Ao invés, alguns vindos de “detrás de serra”,
ficavam como peixe na água se alguém, esporadicamente, com espírito trocista, abria um tópico sobre ciências ocultas, com almas do outro
mundo e almas penadas. Logo se emperigavam para entrar no paleio, e então era ouvir cobras e lagartos - verdadeiros tratados sobre apocalipses e
juízo final -
abracadabras, segredos, ocultações, premonições, revelações, presságios
e profecias; mistérios, falsos profetas, anticristos, trevas, sombras e assombrações; fantasmas,
delírios, enguiços, fetiches e fantasias; grutas, masmorras, morcegos, guinchos de
vampiros e uivos de lobisomens; cadáveres, estripadores, dentes de drácula e corvos a
grasnar; danças de bruxas, luas
vermelhas, tapetes, mantas e vassouras a voar; noites escuras, matas cerradas,
tenebrosas, portelas e cruzes de caminhos; espantalhos, mascotes, sapos e gatos
pretos; extermínios, facas, sangue e alguidares; sustos, estrafegos,
maus-olhados, mezinhas, mixórdias, raspa d’unhas e chinelos de trança; figas,
feitiços, juras, pragas, superstições, predições e maldições; iluminados,
espíritos malignos, curandeiros, videntes e feiticeiras; possessões,
reencarnações, exorcismos, curas e
benzeduras; blasfémias, sacrifícios e imolações; perjuros, abjuros e esconjuros; t’ arrenegos,
cruzes-canhoto, belzebus e mafarricos - vade-retro satanás, lagarto, lagarto!…
Um rol que não tinha fim…
No presente - naquele presente - o mais longe
que se ia, em Cebola, era que existia o medo, medo objetivo, de coisas
concretas, medo de perigos reais, como todos devem sentir, embora sem exageros
nem covardias.
Já o medo incorpóreo, aquele misticismo que
povoa e cria a demência nos fracos espíritos, e infelizmente comum onde a
iliteracia domina e a religião impera, está em todo o lado porque esse medo tem
sempre um hospedeiro – nunca está só porque está com quem o tem e vem com quem
o traz ou vai com quem o leva. Lá que gosta de boleia, gosta!...

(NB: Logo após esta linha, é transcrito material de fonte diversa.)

-- ==== Sys2Proof/Tests/Slice0.lean ====
section
/-! SUPPORT. The model's own tests: the well-formedness smoke test, a word of every constructor, single ticks with results from spec/95_test_vectors.md, and for every statement with hypotheses a state and operands that meet them. -/

namespace Sys2Proof.Machine

/-! ## Well-formedness -/

theorem test_wf_refuses_an_address_of_13_bits :
    (Instr.jp 0x1000).wf = false ∧ (Instr.call 0x1000).wf = false ∧ (Instr.ldI 0x1000).wf = false ∧
      (Instr.jpV0 0x1000).wf = false ∧ (Instr.jp 0xFFF).wf = true := by decide

theorem test_wf_refuses_a_height_of_16 : (Instr.drw 0 0 16).wf = false ∧ (Instr.drw 0 0 15).wf = true := by decide

/-! ## Decoding: words written out from R107 and R108 -/

theorem test_decode_display : decode 0x00E0 = .instr .cls ∧ decode 0xD12F = .instr (.drw 1 2 15) := by decide

theorem test_decode_flow :
    decode 0x00EE = .instr .ret ∧ decode 0x1234 = .instr (.jp 0x234) ∧ decode 0x2ABC = .instr (.call 0xABC) ∧
      decode 0x3A42 = .instr (.seImm 0xA 0x42) ∧ decode 0x4A42 = .instr (.sneImm 0xA 0x42) ∧
      decode 0x512F = .instr (.seReg 1 2) ∧ decode 0x9125 = .instr (.sneReg 1 2) ∧
      decode 0xB300 = .instr (.jpV0 0x300) := by decide

theorem test_decode_alu :
    decode 0x6A7F = .instr (.ldImm 0xA 0x7F) ∧ decode 0x7202 = .instr (.addImm 2 0x02) ∧
      decode 0x8120 = .instr (.ldReg 1 2) ∧ decode 0x8121 = .instr (.or 1 2) ∧ decode 0x8122 = .instr (.and 1 2) ∧
      decode 0x8123 = .instr (.xor 1 2) ∧ decode 0x8124 = .instr (.addReg 1 2) ∧ decode 0x8125 = .instr (.sub 1 2) ∧
      decode 0x8126 = .instr (.shr 1) ∧ decode 0x8127 = .instr (.subn 1 2) ∧ decode 0x812E = .instr (.shl 1) ∧
      decode 0xC3F0 = .instr (.rnd 3 0xF0) := by decide

theorem test_decode_index_memory :
    decode 0xA2F0 = .instr (.ldI 0x2F0) ∧ decode 0xF51E = .instr (.addIVx 5) ∧ decode 0xF529 = .instr (.ldFVx 5) ∧
      decode 0xF533 = .instr (.ldBVx 5) ∧ decode 0xF555 = .instr (.ldMemVx 5) ∧ decode 0xF565 = .instr (.ldVxMem 5) := by
  decide

theorem test_decode_keys_timers :
    decode 0xE39E = .instr (.skp 3) ∧ decode 0xE3A1 = .instr (.sknp 3) ∧ decode 0xF307 = .instr (.ldVxDt 3) ∧
      decode 0xF30A = .instr (.ldVxK 3) ∧ decode 0xF315 = .instr (.ldDtVx 3) ∧ decode 0xF318 = .instr (.ldStVx 3) := by
  decide

theorem test_decode_unknown :
    decode 0x8008 = .unknown ∧ decode 0x800F = .unknown ∧ decode 0xE000 = .unknown ∧ decode 0xF000 = .unknown ∧
      decode 0x0123 = .unknown := by decide

/-- The table of R110 for the words of vectors CYC-12 to CYC-14. -/
theorem test_decode_zero_group :
    decodeWith .refuse 0x0120 = .refused ∧ decodeWith .lowNibble 0x0120 = .instr .cls ∧
      decodeWith .lowByte 0x0120 = .unknown ∧ decodeWith .exact 0x0120 = .unknown ∧
      decodeWith .lowByte 0x01E0 = .instr .cls ∧ decodeWith .lowNibble 0x03EE = .instr .ret ∧
      decodeWith .lowByte 0x03EE = .instr .ret ∧ decodeWith .exact 0x03EE = .unknown := by decide

theorem test_table_word : decodeTableWord 16 0x6005 = some (.ldImm 0 5) ∧ decodeTableWord 16 0x8008 = none := by decide

/-- Assembly lines of the programs of 95_test_vectors.md. -/
theorem test_asm : (Instr.drw 1 2 5).asm = "DRW V1, V2, 5" ∧ (Instr.call 0x208).asm = "CALL 0x208" ∧
    (Instr.ldImm 0 3).asm = "LD V0, 0x03" ∧ (Instr.ldDtVx 0).asm = "LD DT, V0" := by decide

/-! ## Helpers -/

/-- The launch state with the word `w` as its first instruction. -/
def start (w : Word) : State := State.reset.withFetchWord 16 w.toNat

/-- A register file that starts with the given bytes. -/
def regs (l : List Byte) : Vector Byte 16 := Vector.ofFn (fun k => l.getD k.val 0)

/-- A register file with `b` in VF and `l` from V0 on. -/
def regsF (l : List Byte) (b : Byte) : Vector Byte 16 := (regs l).set 15 b

/-- The state after one tick. -/
def tick (s : State) : State :=
  match step s with
  | .next t => t
  | .fault _ => s
  | .refused _ => s

/-! ## Single ticks -/

theorem test_withFetchWord : (start 0x6005).pc = 0x200 ∧ (start 0x6005).fetch = some 0x6005 := by decide

/-- SRC-1. -/
theorem test_ldImm : (tick (start 0x6005)).getV 0 = 5 ∧ (tick (start 0x6005)).pc = 0x202 := by decide

/-- ALU-1. -/
theorem test_addImm :
    (tick { start 0x7202 with v := regsF [0, 0, 0xFF] 0x33 }).getV 2 = 1 ∧
      (tick { start 0x7202 with v := regsF [0, 0, 0xFF] 0x33 }).getV vF = 0x33 := by decide

/-- ALU-3 and ALU-4. -/
theorem test_copy_and_logic :
    (tick { start 0x8010 with v := regs [0, 9] }).getV 0 = 9 ∧
      (tick { start 0x8011 with v := regs [0xF0, 0x0C] }).getV 0 = 0xFC ∧
      (tick { start 0x8012 with v := regs [0xF0, 0x3C] }).getV 0 = 0x30 ∧
      (tick { start 0x8013 with v := regs [0xF0, 0x3C] }).getV 0 = 0xCC := by decide

/-- ALU-7 and ALU-8. -/
theorem test_addReg :
    (tick { start 0x8014 with v := regs [0xFF, 0x01] }).v = regsF [0x00, 0x01] 1 ∧
      (tick { start 0x8014 with v := regs [0x80, 0x7F] }).v = regsF [0xFF, 0x7F] 0 := by decide

/-- SRC-4. -/
theorem test_sub :
    (tick { start 0x8015 with v := regs [5, 7] }).v = regsF [0xFE, 7] 0 ∧
      (tick { start 0x8015 with v := regs [9, 9] }).v = regsF [0, 9] 1 := by decide

/-- SRC-5. -/
theorem test_subn :
    (tick { start 0x8017 with v := regs [7, 5] }).v = regsF [0xFE, 5] 0 ∧
      (tick { start 0x8017 with v := regs [5, 7] }).v = regsF [2, 7] 1 := by decide

/-- ALU-12 and ALU-13. -/
theorem test_shr :
    (tick { start 0x8006 with v := regs [0xFF] }).v = regsF [0x7F] 1 ∧
      (tick { start 0x8016 with v := regs [0x05, 0xAA] }).v = regsF [0x02, 0xAA] 1 := by decide

/-- ALU-14. -/
theorem test_shl :
    (tick { start 0x800E with v := regs [0x7F] }).v = regsF [0xFE] 0 ∧
      (tick { start 0x800E with v := regs [0xFF] }).v = regsF [0xFE] 1 := by decide

/-- ALU-16: both settings of VF_WRITE_ORDER, with y = 0xF. -/
theorem test_order_add :
    (State.flagged { State.reset with v := regsF [0, 0x90] 0x80 } .flagFirst 1 15 carryFlag (· + ·)).v
        = regsF [0, 0x91] 1 ∧
      (State.flagged { State.reset with v := regsF [0, 0x90] 0x80 } .operandsFirst 1 15 carryFlag (· + ·)).v
        = regsF [0, 0x10] 1 := by decide

/-- ALU-18: both settings, with x = 0xF. -/
theorem test_order_sub :
    (State.flagged { State.reset with v := regsF [0, 3] 5 } .flagFirst 15 1 notBorrowFlag (· - ·)).v
        = regsF [0, 3] 0xFE ∧
      (State.flagged { State.reset with v := regsF [0, 3] 5 } .operandsFirst 15 1 notBorrowFlag (· - ·)).v
        = regsF [0, 3] 1 := by decide

/-- ALU-28: with the mask 0 the draw does not matter. -/
theorem test_rnd (s : State) : execRnd 0 0 s = .next (s.drawn.setV 0 0) := by
  simp [execRnd]

/-- SRC-8, both draws: the collision flag, a cell and REDRAW. -/
theorem test_drw :
    let s := { start 0xD011 with i := 0x300, mem := (start 0xD011).mem.writeAll 0x300 [0xFF] }
    let t := tick s
    let u := tick { t with pc := 0x200 }
    (t.getV vF = 0 ∧ t.fb[0] = true ∧ t.fb[7] = true ∧ t.fb[8] = false ∧ t.redraw = true) ∧
      (u.getV vF = 1 ∧ u.fb[0] = false ∧ u.fb[7] = false ∧ u.redraw = true) := by decide +kernel

/-- DISP-4: the flat wraparound. -/
theorem test_drw_wraps : (cellIndex 255 255 0 0).val = 191 ∧ (cellIndex 255 255 0 7).val = 198 ∧
    (cellIndex 0 31 1 0).val = 0 := by decide

/-- SRC-7. -/
theorem test_cls (s : State) : execCls s = .next { s with fb := Vector.replicate 2048 false, redraw := true } := rfl

/-- FLOW-1 and FLOW-4. -/
theorem test_jumps : (tick (start 0x1234)).pc = 0x234 ∧
    (tick { start 0xBF01 with v := regs [0xFF] }).pc = 0x1000 := by decide

/-- FLOW-6. -/
theorem test_call :
    (tick (start 0x2300)).stack[0] = 0x202 ∧ (tick (start 0x2300)).sp = 1 ∧ (tick (start 0x2300)).pc = 0x300 := by decide

/-- FLOW-9. -/
theorem test_ret :
    let s := { start 0x00EE with sp := 2, stack := ((Vector.replicate 16 0).set 0 0x202).set 1 0x304 }
    (tick s).sp = 1 ∧ (tick s).pc = 0x304 ∧ (tick s).stack[0] = 0x202 ∧ (tick s).stack[1] = 0 := by decide

/-- FLOW-7 and FLOW-8. -/
theorem test_stack_violations :
    (tick { start 0x2200 with sp := 16 }).halt = some ⟨.stackOverflow, 0x200, some 0x2200⟩ ∧
      (tick (start 0x00EE)).halt = some ⟨.stackUnderflow, 0x200, some 0x00EE⟩ := by decide

/-- SRC-14 and FLOW-10 to FLOW-13. -/
theorem test_skips :
    (tick { start 0x3342 with v := regs [0, 0, 0, 0x42] }).pc = 0x204 ∧
      (tick { start 0x4342 with v := regs [0, 0, 0, 0x42] }).pc = 0x202 ∧
      (tick { start 0x512F with v := regs [0, 7, 7] }).pc = 0x204 ∧
      (tick { start 0x9125 with v := regs [0, 7, 7] }).pc = 0x202 ∧
      (tick { start 0x9120 with v := regs [0, 7, 8] }).pc = 0x204 := by decide

/-- IDX-2, IDX-3, IDX-8 and IDX-7. -/
theorem test_addIVx :
    ((tick { start 0xF01E with i := 0xFF0, v := regs [0x20] }).i = 0x1010 ∧
      (tick { start 0xF01E with i := 0xFF0, v := regs [0x20] }).getV vF = 1) ∧
      (tick { start 0xF01E with i := 0xFF0, v := regs [0x0F] }).getV vF = 0 ∧
      (tick { start 0xF01E with i := 0xFF7F, v := regs [0x80] }).i = 0xFFFF ∧
      (tick { start 0xF01E with i := 0xFF80, v := regs [0x80] }).halt
        = some ⟨.indexOverflow 0x10000, 0x200, some 0xF01E⟩ := by decide

/-- IDX-9: both settings of VF_WRITE_ORDER, with x = 0xF. -/
theorem test_order_addIVx :
    State.indexAddend { State.reset with v := regsF [] 2, i := 0xFFE } .flagFirst 15 = 1 ∧
      State.indexAddend { State.reset with v := regsF [] 2, i := 0xFFE } .operandsFirst 15 = 2 := by decide

/-- R252: V[x] * 5, not reduced to a digit. -/
theorem test_index_loads : (tick (start 0xA2F0)).i = 0x2F0 ∧ (tick { start 0xF529 with v := regs [0, 0, 0, 0, 0, 0xFF] }).i = 1275 := by
  decide

/-- SRC-9. -/
theorem test_bcd :
    let t := tick { start 0xF533 with i := 0x400, v := regs [0, 0, 0, 0, 0, 0xEA] }
    t.mem.read 0x400 = 2 ∧ t.mem.read 0x401 = 3 ∧ t.mem.read 0x402 = 4 ∧ t.i = 0x400 := by decide

/-- SRC-10. -/
theorem test_dump :
    let t := tick { start 0xF255 with i := 0x300, v := regs [0x11, 0x22, 0x33, 0x44] }
    t.mem.read 0x300 = 0x11 ∧ t.mem.read 0x302 = 0x33 ∧ t.mem.read 0x303 = 0 ∧ t.i = 0x303 := by decide

/-- SRC-10. -/
theorem test_load :
    let t := tick { start 0xF265 with i := 0x300, mem := (start 0xF265).mem.writeAll 0x300 [0x11, 0x22, 0x33, 0x44] }
    t.v = regs [0x11, 0x22, 0x33] ∧ t.i = 0x303 := by decide

/-- DISP-6 in the halt record: the lowest address out of range. -/
theorem test_access_beyond :
    (tick { start 0xD013 with i := 0xFFE }).halt = some ⟨.memOutOfRange 0x1000, 0x200, some 0xD013⟩ := by decide

/-- SKP and SKNP on a pressed key (R280, R281). -/
theorem test_key_skips :
    (tick { (start 0xE19E).press 3 with v := regs [0, 3] }).pc = 0x204 ∧
      (tick { (start 0xE1A1).press 3 with v := regs [0, 3] }).pc = 0x202 := by decide

/-- SRC-16. -/
theorem test_wait_for_key :
    (tick { start 0xF20A with dt := 3 }).pc = 0x200 ∧ (tick { start 0xF20A with dt := 3 }).await = true ∧
      (tick { start 0xF20A with dt := 3 }).dt = 2 ∧ (tick ((start 0xF20A).press 0xB)).getV 2 = 0xB := by decide

/-- R282, R284 and R285, each with the decrement of its own tick. -/
theorem test_timers :
    (tick { start 0xF307 with dt := 9 }).getV 3 = 9 ∧ (tick { start 0xF315 with v := regs [0, 0, 0, 9] }).dt = 8 ∧
      (tick { start 0xF318 with v := regs [0, 0, 0, 1] }).events = [.soundStop] := by decide

/-- CYC-2 and CYC-3. -/
theorem test_fetch_and_unknown :
    (tick { start 0x6000 with pc := 0x1000 }).halt = some ⟨.fetchOutOfRange, 0x1000, none⟩ ∧
      (tick { start 0x8008 with dt := 5 }).events = [.unknownOpcode 0x200 0x8008] ∧
      (tick { start 0x8008 with dt := 5 }).pc = 0x202 ∧ (tick { start 0x8008 with dt := 5 }).dt = 4 := by decide

/-- CYC-5 and CYC-7. -/
theorem test_cycle_end :
    (tick ((start 0x6000).press 3)).kflag = false ∧ (tick ((start 0x6000).press 3)).klatch = 3 ∧
      (tick { start 0x6000 with st := 1 }).events = [.soundStop] := by decide

/-- The numbers of R300, and how the model counts a halted state (R304). -/
theorem test_conditions :
    [Fatal.stackOverflow, .stackUnderflow, .fetchOutOfRange, .memOutOfRange 0, .keyIndexOutOfRange 0, .indexOverflow 0].map
        Fatal.code = [2, 3, 4, 5, 6, 7] ∧
      (tick (start 0x00EE)).verdict = .fault (.halted ⟨.stackUnderflow, 0x200, some 0x00EE⟩) :=
  ⟨by decide, rfl⟩

/-! ## States and operands that meet the hypotheses of the statements -/

/-- Fetches holds of a launch state. -/
theorem fetches_of {s : State} {w : Word} (h : s.running = true ∧ s.fetch = some w) : Fetches s w := h

theorem test_meets_DecodeOfEncode : (Instr.drw 15 15 15).wf = true ∧ (Instr.jp 0xFFF).wf = true := by decide

theorem test_meets_DecodedWord : fieldG 0x512F ≠ 0 ∧ decode 0x512F = .instr (.seReg 1 2) := by decide

theorem test_meets_WordOfARow : (Instr.ldVxMem 0).row ∈ opcodeMap ∧ (Instr.ldVxMem 0).row.matches 0xFF65 = true := by
  decide

theorem test_meets_ZeroGroupWords :
    (fieldG 0x0120 = 0 ∧ fieldN 0x0120 = 0x0 ∧ (0x0120 : Word) ≠ 0x00E0 ∧ (0x0120 : Word) ≠ 0x00EE) ∧
      (fieldG 0x0FEE = 0 ∧ fieldN 0x0FEE = 0xE ∧ (0x0FEE : Word) ≠ 0x00E0 ∧ (0x0FEE : Word) ≠ 0x00EE) ∧
      (fieldG 0x0FFF = 0 ∧ fieldN 0x0FFF ≠ 0x0 ∧ fieldN 0x0FFF ≠ 0xE) := by decide

theorem test_meets_ClearScreen : Fetches (start 0x00E0) 0x00E0 ∧ decode 0x00E0 = .instr .cls :=
  ⟨fetches_of (by decide), by decide⟩

theorem test_meets_TickOfAFlag :
    (∀ key ∈ [0x4, 0x5, 0x7], (14 : Reg) ≠ vF ∧ (14 : Reg) ≠ vF ∧
      Fetches (start (BitVec.ofNat 16 (0x8000 + 14 * 256 + 14 * 16 + key)))
        (BitVec.ofNat 16 (0x8000 + 14 * 256 + 14 * 16 + key))) ∧
      ∀ key ∈ [0x6, 0xE], (14 : Reg) ≠ vF ∧
        Fetches (start (BitVec.ofNat 16 (0x8000 + 14 * 256 + 15 * 16 + key)))
          (BitVec.ofNat 16 (0x8000 + 14 * 256 + 15 * 16 + key)) := by
  unfold Fetches; decide

theorem test_meets_Draw :
    (15 < 16 ∧ ({ State.reset with i := 0xFF1 } : State).i.toNat + 15 ≤ 0x1000) ∧
      (14 : Reg) ≠ vF := by decide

Hoje e amanhã como ontem existiram, existem e
hão de existir fraquezas humanas, advindas pela hereditariedade ou pelas
vivências a que esses pacientes inconfessos foram ou estiveram sujeitos pela
educação obscurante e fanatismo religioso que lhes foi inculcado. Para essas
patologias e para os oportunistas iluminados em transes espirituais, já não há
curandeiros, bruxas, astrólogos e tarólogos, nem inspirações virtuosas de
ladeiras ou de covas que lhes valham … não chegarão horóscopos e planetas em
trânsito, nem as doze casas do Zodíaco elevadas à máxima potência.
Mas, felizmente, hoje em dia, existem prestigiados
técnicos de psicologia, psiquiatria e psicanálise – os únicos terapeutas que,
em vez da aplicação de mezinhas caseiras peregrinas e perigosas se continuadas, apenas com a
verdade científica os poderão ajudar nessas enfermidades mentais. Que façam,
pois, um esforço: que tratem a disfunção espiritual que parece não ter cura –
mas terá, no sítio e com as pessoas certas!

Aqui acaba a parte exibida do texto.